* **YOUR ASSIGNMENT**
Of the lines in the data below, write out exactly those from the one holding "some ((giveResult d" through the one holding "(match mode with", both included.

Extracted data entries
/-- A trap about an offset. -/
def offsetTrap (cls : Nat) (o : Int) (info2 : Nat) : Trap := trap64 cls (BitVec.ofInt 64 o).toNat (BitVec.ofNat 32 info2)

/-- The checks of a scratch access: alignment, then range (R66, R256, R432). -/
def scratchAddr (s : State) (t : Tid) (a : Src) (off : BitVec 24) (size : Nat) : Except Trap Nat := do
  let o ← offsetOf s t a off
  if o % (size : Int) ≠ 0 then .error (offsetTrap 9 o 1)
  else if o < 0 ∨ (s.scrOf t.coh.team : Int) < o + size then .error (offsetTrap 10 o 1)
  else .ok o.toNat

/-! ### Instructions that act lane by lane or once -/

/-- An instruction whose executing threads act in ascending lane order on what the instruction found. -/
def laneGroup (gd : Guard) (f : Tid → Except Trap (State → State)) (s : State) : State :=
  let s1 := (s.execs gd).foldl (fun st t =>
    match f t with
    | .ok g => g st
    | .error _ => st) s
  runGroup gd (fun t th => (f t).map fun _ => (th, .next)) skipPlain s1

/-- An instruction that acts once, with the values of its lowest executing lane; its trap is every executing thread's (R433). -/
def onceGroup (gd : Guard) (f : Tid → Except Trap (State → State)) (s : State) : State :=
  match s.execs gd with
  | [] => runGroup gd (fun _ th => .ok (th, .next)) skipPlain s
  | t :: _ =>
    match f t with
    | .error tr => runGroup gd (fun _ _ => .error tr) skipPlain s
    | .ok g => runGroup gd (fun _ th => .ok (th, .next)) skipPlain (g s)

/-- A result given to one thread at once: its latch, and its register unless suppressed or led by another (R23, R58). -/
def giveResult (d : Dest) (n : Nat) (lead : Bool) (t : Tid) (ws : List Word) (s : State) : State :=
  let cells := (resultCells (s.thread t) d n lead).zip ws
  let s1 := s.modThread t fun th => writeCells (setLatch th d.rl (.valid (ws.headD 0#32))) cells
  if d.reg.isS then s1.modCohort t.coh fun c => c.writeS cells else s1

/-! ### Idempotent regions and replay -/

/-- A closing instruction of a thread (R122, R446). -/
def State.closeTeam (s : State) (t : Tid) : State :=
  s.modTeam t.coh.team fun m => { m with restartable := false, closed := some s.cycle }

/-- A launch that can no longer be replayed (R498). -/
def State.endReplay (s : State) (lid : Nat) : State := s.modLaunch lid fun l => { l with replayable := false }

/-- A store's closing (R123, R498): where a byte lies in a NONIDEM region. -/
def State.closeStore (s : State) (t : Tid) (r : Region) : State :=
  if r.nonIdem then (s.closeTeam t).endReplay t.coh.team.lid else s

/-! ### Waiting inside a slot -/

/-- A thread's wait has ended with its effect (R189): the step that follows moves it past its slot. -/
def State.endWait (s : State) (t : Tid) : State := s.modThread t fun th => { th with wait := none }

/-- A thread's wait ends with a trap of the instruction it waits in. -/
def State.failWait (s : State) (t : Tid) (tr : Trap) : State :=
  match s.late.find? fun l => l.tid = t with
  | none => s
  | some l =>
    let th := s.thread t
    let s1 := s.unseat fun u => decide (u = t)
    { s1.modThread t (takeTrap s l.issue t tr) with traps := s1.traps ++ (trapReport s l.issue t tr th).toList }

/-! ### Full/empty words -/

/-- Whether a word is full. -/
def Team.isFull (m : Team) (o : Nat) : Bool := m.full.contains o

/-- A word made full or empty. -/
def Team.setFull (m : Team) (o : Nat) (v : Bool) : Team :=
  let rest := m.full.filter fun x => x ≠ o
  { m with full := if v then o :: rest else rest }

/-- A word's value. -/
def Team.wordAt (m : Team) (o : Nat) : Word := BitVec.ofNat 32 (leNat (m.scratchGet o 4))

/-- The words that a store of some bytes writes in full (R266). -/
def wholeWords (o n : Nat) : List Nat :=
  ((List.range (n / 4 + 1)).map fun i => (o + 3) / 4 * 4 + 4 * i).filter fun w => o ≤ w ∧ w + 4 ≤ o + n

/-- A peer store's bytes written and its whole words made full. -/
def Team.fillBytes (m : Team) (o : Nat) (bs : List Byte) : Team :=
  (wholeWords o bs.length).foldl (fun m w => m.setFull w true) (m.scratchPut o bs)

/-- An answer recorded for a peer access. -/
def State.answer (s : State) (id : Nat) (r : WinAnswer) : State :=
  { s with mem := { s.mem with windows := s.mem.windows.map fun w => if w.id = id then { w with answer := some r } else w } }

/-- A waiting access of a team's allocation served where the present state meets its need (R324): none where it does not. A peer store
waits until every word that it writes in full is empty (log entry 32). -/
def serveOne (s : State) (team : TeamId) (m : Team) (x : Nat × WordWaiter) : Option State :=
  let without (m : Team) : Team := { m with waiters := m.waiters.filter fun y => y ≠ x }
  match x.2 with
  | .take t keep d lead =>
    if m.isFull x.1 then
      let s1 := s.modTeam team fun m => if keep then without m else (without m).setFull x.1 false
      some ((giveResult d 1 lead t [m.wordAt x.1] s1).endWait t)
    else none
  | .fill t v =>
    if m.isFull x.1 then none
    else
      let s1 := s.modTeam team fun m => ((without m).scratchPut x.1 (leBytes 4 v.toNat)).setFull x.1 true
      some (s1.endWait t)
  | .peer id =>
    match (s.mem.windows.find? fun w => w.id = id).bind fun w => w.place.bind fun o => w.store.map fun b => (o, b.1) with
    | none => some (s.modTeam team without)
    | some (o, bs) =>
      if (wholeWords o bs.length).any m.isFull then none
      else some ((s.modTeam team fun m => (without m).fillBytes o bs).answer id .stored)

/-- Waiters of a team's allocation served, the oldest whose need is met first, until none is (R324); fuel bounds their number. -/
def serveWaiters (fuel : Nat) (team : TeamId) (s : State) : State :=
  match fuel with
  | 0 => s
  | n + 1 =>
    match (s.team team).bind fun m => m.waiters.findSome? (serveOne s team m) with
    | some s1 => serveWaiters n team s1
    | none => s

/-- What follows a change of a team's full/empty words (R324). -/
def State.serve (s : State) (team : TeamId) : State := serveWaiters (((s.team team).map fun m => m.waiters.length).getD 0) team s

/-- Full/empty wait (R431): store, window and rank in INFO2. -/
def waitTrap (o : Int) (store window : Bool) (rank : Nat) : Trap :=
  offsetTrap 13 o ((if store then 1 else 0) + (if window then 2 else 0) + 4 * rank)

/-- What a thread's full/empty access comes to. -/
inductive FeResult where
  | done
  | waits (o : Nat)
  | trap (tr : Trap)
  deriving DecidableEq, Repr

/-- A full/empty access at its bank (R260, R323): it meets the state it needs, waits in the word's list, or traps. Other accesses come
to nothing here. -/
def feOne (t : Tid) (o : Nat) (op : PassOp) (s : State) : FeResult × State :=
  let mod := s.modTeam t.coh.team
  match s.team t.coh.team with
  | none => (.done, s)
  | some m =>
    match op with
    | .take keep trap d lead =>
      if m.isFull o then (.done, giveResult d 1 lead t [m.wordAt o] (if keep then s else mod fun m => m.setFull o false))
      else if trap then (.trap (waitTrap o false false 0), s)
      else (.waits o, mod fun m => { m with waiters := m.waiters ++ [(o, .take t keep d lead)] })
    | .fill v mode =>
      let full := m.isFull o
      (match mode with
       | .trap => if full then (.trap (waitTrap o true false 0), s) else (.done, mod fun m => (m.scratchPut o (leBytes 4 v.toNat)).setFull o true)
       | .wait =>
         if full then (.waits o, mod fun m => { m with waiters := m.waiters ++ [(o, .fill t v)] })
         else (.done, mod fun m => (m.scratchPut o (leBytes 4 v.toNat)).setFull o true)
       | .ovw => (.done, mod fun m => (m.scratchPut o (leBytes 4 v.toNat)).setFull o true))
    | .read _ _ | .write _ => (.done, s)

/-- Whether a thread waits in a word's list of its team (R324). -/
def State.atWord (s : State) (t : Tid) : Bool :=
  (s.team t.coh.team).any fun m => m.waiters.any fun x =>
    match x.2 with
    | .take u _ _ _ | .fill u _ => decide (u = t)
    | .peer _ => false

/-! ### Banks and passes -/

/-- The words that an access of some bytes uses (R257). -/
def wordsUsed (o n : Nat) : List Nat := if n ≤ 4 then [o / 4 * 4] else (List.range (n / 4)).map fun i => o + 4 * i

/-- The bank of a word (R257). -/
def scratchBank (o : Nat) : Nat := o / 4 % 32

/-- The pass that serves a word, of those that the lanes of an instruction request in ascending order (R258): each bank serves one word
in a pass, in the order of the lowest lanes that request them. -/
def passOf (requested : List Nat) (w : Nat) : Nat :=
  ((requested.filter fun x => scratchBank x = scratchBank w).eraseDups).idxOf w

/-- The cycle of an instruction's first pass: the present one, or the one after the last pass that its core's scratchpad has before
it. DESIGN CHOICE (log entry 69): R258 does not say how the passes of two instructions of one core interleave; here those of the later
begin when those of the earlier have ended. -/
def State.firstPass (s : State) (core : CoreId) : Nat :=
  (s.mem.passes.filter fun p => s.coreOf p.tid = core).foldl (fun n p => max n (p.due + 1)) s.cycle

/-- Insertion of a lane's part behind those of the same and of earlier passes. -/
def insertPass (p : ScratchPass) : List ScratchPass → List ScratchPass
  | [] => [p]
  | q :: rest => if p.due < q.due then p :: q :: rest else q :: insertPass p rest

/-- The lanes' parts of an instruction in the order in which its passes serve them: by pass, then by lane. -/
def passOrder (ps : List ScratchPass) : List ScratchPass := ps.foldl (fun acc p => insertPass p acc) []

/-- One lane's words of a scratch access: a part for each word that a pass serves, with the bytes of the access that lie in it. -/
structure LanePart where
  tid : Tid
  off : Nat
  word : Nat
  op : PassOp
  deriving DecidableEq, Repr

/-- The passes of an instruction, from the parts that its lanes request in ascending order. -/
def State.passesFor (s : State) (exec : Nat) (parts : List LanePart) : List ScratchPass :=
  match parts with
  | [] => []
  | p :: _ =>
    let start := s.firstPass (s.coreOf p.tid)
    let ws := parts.map fun x => x.word
    passOrder (parts.map fun x => { due := start + passOf ws x.word, exec := exec, tid := x.tid, off := x.off, op := x.op })

/-- Whether an instruction whose lanes request some words is served in one pass, at once (R258). -/
def State.onePass (s : State) (core : CoreId) (ws : List Nat) : Bool :=
  decide (s.firstPass core = s.cycle) && ws.all fun w => decide (passOf ws w = 0)

/-- A lane's read or write in its pass. -/
def servePart (p : ScratchPass) (s : State) : State :=
  match p.op with
  | .read n ret =>
    let bs := s.scratchGet p.tid.coh.team p.off n
    (match ret.part with
     | some k => s.gatherPart ret.pend k bs
     | none => s.arrive p.tid ret.pend (extWords ret.ext bs) none)
  | .write bs => s.modTeam p.tid.coh.team fun m => m.scratchPut p.off bs
  | .take _ _ _ _ | .fill _ _ => s

/-- Whether a part is a full/empty access. -/
def PassOp.isFe : PassOp → Bool
  | .take _ _ _ _ | .fill _ _ => true
  | .read _ _ | .write _ => false

/-- Whether a full/empty load leads for an s-register (R23). -/
def PassOp.leads : PassOp → Bool
  | .take _ _ _ lead => lead
  | .read _ _ | .write _ | .fill _ _ => false

/-- A full/empty load that leads. -/
def PassOp.withLead : PassOp → PassOp
  | .take keep trap d _ => .take keep trap d true
  | op => op
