-- ==== Sys2Proof/Machine/Fetch.lean ====
section
/-!
DEFINITION. Instruction fetch: the line and its word (R34 to R36), the line read and judged (R37, R39, R275), and the checks
of a thread that enters a slot (R37, R38).
-/

namespace Sys2Proof.Machine

/-! ### The line -/

/-- The parity of a line's four position classes, PAR included (R36). -/
def lineParity (bs : List Byte) : Nat := bs.foldl (fun acc b => acc ^^^ (b.toNat % 16) ^^^ (b.toNat / 16)) 0

/-- The line word (R34). -/
def lineWord (bs : List Byte) : Nat := leNat ((bs.drop 60).take 4)

/-- The template code of a slot (R35, R40): 0 end, 1 hold, 2 pair. -/
def lineTpl (bs : List Byte) (n : Nat) : Nat := lineWord bs / 2 ^ (9 + 2 * n) % 4

/-- The branch-target bit of a slot (R35). -/
def lineTarget (bs : List Byte) (n : Nat) : Bool := decide (lineWord bs / 2 ^ (19 + n) % 2 = 1)

/-- The dead-predicate mask (R35). -/
def lineDead (bs : List Byte) : BitVec 8 := BitVec.ofNat 8 (lineWord bs / 2 ^ 24)

/-- The reserved bits [8:4] of the line word (R35). -/
def lineReserved (bs : List Byte) : Nat := lineWord bs / 16 % 32

/-- The instruction word of a slot (R34). -/
def slotWord (bs : List Byte) (n : Nat) : IWord := BitVec.ofNat 96 (leNat ((bs.drop (12 * n)).take 12))

/-! ### Reading it -/

/-- What a fetch comes to: a line, one whose first copy fails its parity (R37), a line that stores are on the way to, which no fetch
reads between them (R39), a trap, or a translation fault. -/
inductive Fetched where
  | line (bs : List Byte)
  | mismatch
  | busy
  | trap (tr : Trap)
  | fault (va : Nat) (reason : Option Nat)
  deriving DecidableEq, Repr

/-- A fetch's request (R275): an access of kind fetch to a region that a core caches. -/
def fetchAsk : Asked := { align := 64, size := 64, kind := .fetch, allow := cachedKind, reads := false }

/-- Whether a thread's write to a 64-byte line is on its way to the home: a fetch then waits, so that it meets each store whole or
not at all (R39, R275). -/
def State.lineBusy (s : State) (pa : Nat) : Bool := s.mem.accesses.any fun a => a.op.stores && decide (a.pa / 64 = pa / 64)

/-- A line read through its home L2 slice, a poisoned sector of it being a poison trap (log entry 22). -/
def homeLine (s : State) (core : CoreId) (pa : Nat) : Fetched × State :=
  if s.lineBusy pa then (.busy, s) else
  let ((a, p), s1) := homeRead s pa 32
  let ((b, q), s2) := homeRead s1 (pa + 32) 32
  if p || q then
    let x := if p then pa else pa + 32
    (.trap (poisonTrap x), s2.report 4 x (locCore core))
  else (.line (a ++ b), s2)

/-- A line kept by its core (R39). -/
def State.keepLine (s : State) (core : CoreId) (pa : Nat) (bs : List Byte) : State :=
  { s with mem := { s.mem with lines := tput s.mem.lines (core, pa / 64) bs } }

/-- A core's copy of a line dropped. -/
def State.dropLine (s : State) (core : CoreId) (line : Nat) : State :=
  { s with mem := { s.mem with lines := terase s.mem.lines (core, line) } }

/-- The line of a thread's PC read from its home, whatever its core holds (R37). -/
def freshLine (s : State) (t : Tid) (pc : Pc) : Fetched × State :=
  match judge s fetchAsk t (.ok ((lineOf pc).setWidth 64)) with
  | (.trap tr, s1) => (.trap tr, s1)
  | (.fault va n, s1) => (.fault va n, s1)
  | (.ok _ pa _, s1) =>
    match homeLine s1 (s.coreOf t) pa with
    | (.line bs, s2) => (.line bs, s2.keepLine (s.coreOf t) pa bs)
    | r => r

/-- The line of a thread's PC (R39, R275): the copy its core holds, or a fresh one; check says that its parity is judged. -/
def fetchLine (check : Bool) (s : State) (t : Tid) (pc : Pc) : Fetched × State :=
  match judge s fetchAsk t (.ok ((lineOf pc).setWidth 64)) with
  | (.trap tr, s1) => (.trap tr, s1)
  | (.fault va n, s1) => (.fault va n, s1)
  | (.ok _ pa _, s1) =>
    let got :=
      match tget s1.mem.lines (s.coreOf t, pa / 64) with
      | some bs => (Fetched.line bs, s1)
      | none => homeLine s1 (s.coreOf t) pa
    match got with
    | (.line bs, s2) =>
      if check && decide (lineParity bs ≠ 0) then (.mismatch, s2.dropLine (s.coreOf t) (pa / 64))
      else (.line bs, s2.keepLine (s.coreOf t) pa bs)
    | r => r

/-! ### Entering a slot -/

/-- Whether a thread's line is checked at its PC (R37). DESIGN CHOICE (log entry 26): every entry of a line by fall-through or
transfer is checked, also of one that the thread has entered before; R37 says only that the first entry is. -/
def EntryKind.checked : EntryKind → Bool
  | .free => false
  | .line | .transfer => true

/-- The trap of a thread that enters a slot of a line (R37, R38, R432): reserved bits first, then the branch target. -/
def entryTrap (bs : List Byte) (pc : Pc) (k : EntryKind) : Option Trap :=
  if k.checked && decide (lineReserved bs ≠ 0) then some (illegal .lineWord)
  else if decide (k = .transfer) && !lineTarget bs (slotOf pc) then some (trap64 2 pc.toNat 1#32)
  else none

/-- The slots that a thread's run had issued (R188): its partition's record of the run, or the run it kept. -/
def State.runSlots (s : State) (p : PartId) (t : Tid) : Nat :=
  let run := (tget s.parts p).bind fun q => q.runs.find? fun r => r.tids.contains t
  ((run.map fun r => r.rsl).or ((s.thread t).kept.map fun k => k.rsl)).getD 0

/-- The issue that a slot of a line stands for, the second of a pair where the run has issued the pair's first (R434, P2). -/
def issueAt (p : PartId) (pc : Pc) (bs : List Byte) (tids : List Tid) (rsl : Nat) : Issue :=
  { part := p, pc := pc, word := slotWord bs (slotOf pc), tids := tids,
    second := decide (0 < rsl ∧ 0 < slotOf pc) && decide (lineTpl bs (slotOf pc - 1) = 2), rsl := rsl,
    tpl := lineTpl bs (slotOf pc), dpm := lineDead bs }

/-- A trap of one thread outside an instruction: it leaves its seat and takes the trap (R431, R438). -/
def State.trapNow (s : State) (is : Issue) (t : Tid) (tr : Trap) : State :=
  let th := s.thread t
  let s1 := s.unseat fun u => decide (u = t)
  { s1.modThread t (takeTrap s is t tr) with traps := s1.traps ++ (trapReport s is t tr th).toList }

/-- A core's counter and the host told of a transient error (R444, R37, R502, R557). -/
def State.transient (s : State) (core : CoreId) (src : Nat) : State := (s.report 5 0 (locCore core)).bump (.core core) src

/-! ### The second copy -/

/-- A thread's wait ended at its slot, where it issues again. -/
def State.unwait (s : State) (t : Tid) : State := s.modThread t fun th => { th with wait := none }

/-- Threads of a partition that wait for the second copy of a line, in order (R37). -/
def State.refetching (s : State) (p : PartId) (line : Pc) : List Tid :=
  sortTids ((s.threads.filter fun x =>
    decide (x.2.wait = some (.refetch line) ∧ (s.cohort x.1.coh).part = p)).map fun x => x.1)

/-- The second copy for one thread: whether it passed, and the state after it (R37). DESIGN CHOICE (log entry 26): a second copy that
fails its parity raises cause fetch-parity, whatever its reserved bits hold; R68 has both causes in one row. A copy that cannot be
read while stores are on the way to it comes later. -/
def refetchOne (p : PartId) (acc : Bool × State) (t : Tid) : Bool × State :=
  let s := acc.2
  let th := s.thread t
  match freshLine s t th.pc with
  | (.line bs, s1) =>
    if lineParity bs = 0 then (true, s1.unwait t)
    else if th.entry.checked then
      (acc.1, s1.trapNow (issueAt p th.pc bs [t] (s.runSlots p t)) t (illegal .fetchParity))
    else (acc.1, s1.unwait t)
  | (.busy, _) => acc
  | (_, s1) => (acc.1, s1.unwait t)

/-- The second copy of a line arrives for the threads of a partition (R37). -/
def refetch (s : State) (p : PartId) (line : Pc) : State :=
  let (ok, s1) := (s.refetching p line).foldl (refetchOne p) (false, s)
  if ok then s1.transient p.core 6 else s1

end Sys2Proof.Machine
end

* **ANSWER**
      some ((giveResult d 1 lead t [m.wordAt x.1] s1).endWait t)
    else none
  | .fill t v =>
    if m.isFull x.1 then none
    else
      let s1 := s.modTeam team fun m => ((without m).scratchPut x.1 (leBytes 4 v.toNat)).setFull x.1 true
      some (s1.endWait t)
  | .peer id =>
    match (s.mem.windows.find? fun w => w.id = id).bind fun w => w.place.bind fun o => w.store.map fun b => (o, b.1) with
    | none => some (s.modTeam team without)
    | some (o, bs) =>
      if (wholeWords o bs.length).any m.isFull then none
      else some ((s.modTeam team fun m => (without m).fillBytes o bs).answer id .stored)

/-- Waiters of a team's allocation served, the oldest whose need is met first, until none is (R324); fuel bounds their number. -/
def serveWaiters (fuel : Nat) (team : TeamId) (s : State) : State :=
  match fuel with
  | 0 => s
  | n + 1 =>
    match (s.team team).bind fun m => m.waiters.findSome? (serveOne s team m) with
    | some s1 => serveWaiters n team s1
    | none => s

/-- What follows a change of a team's full/empty words (R324). -/
def State.serve (s : State) (team : TeamId) : State := serveWaiters (((s.team team).map fun m => m.waiters.length).getD 0) team s

/-- Full/empty wait (R431): store, window and rank in INFO2. -/
def waitTrap (o : Int) (store window : Bool) (rank : Nat) : Trap :=
  offsetTrap 13 o ((if store then 1 else 0) + (if window then 2 else 0) + 4 * rank)

/-- What a thread's full/empty access comes to. -/
inductive FeResult where
  | done
  | waits (o : Nat)
  | trap (tr : Trap)
  deriving DecidableEq, Repr

/-- A full/empty access at its bank (R260, R323): it meets the state it needs, waits in the word's list, or traps. Other accesses come
to nothing here. -/
def feOne (t : Tid) (o : Nat) (op : PassOp) (s : State) : FeResult × State :=
  let mod := s.modTeam t.coh.team
  match s.team t.coh.team with
  | none => (.done, s)
  | some m =>
    match op with
    | .take keep trap d lead =>
      if m.isFull o then (.done, giveResult d 1 lead t [m.wordAt o] (if keep then s else mod fun m => m.setFull o false))
      else if trap then (.trap (waitTrap o false false 0), s)
      else (.waits o, mod fun m => { m with waiters := m.waiters ++ [(o, .take t keep d lead)] })
    | .fill v mode =>
      let full := m.isFull o
      (match mode with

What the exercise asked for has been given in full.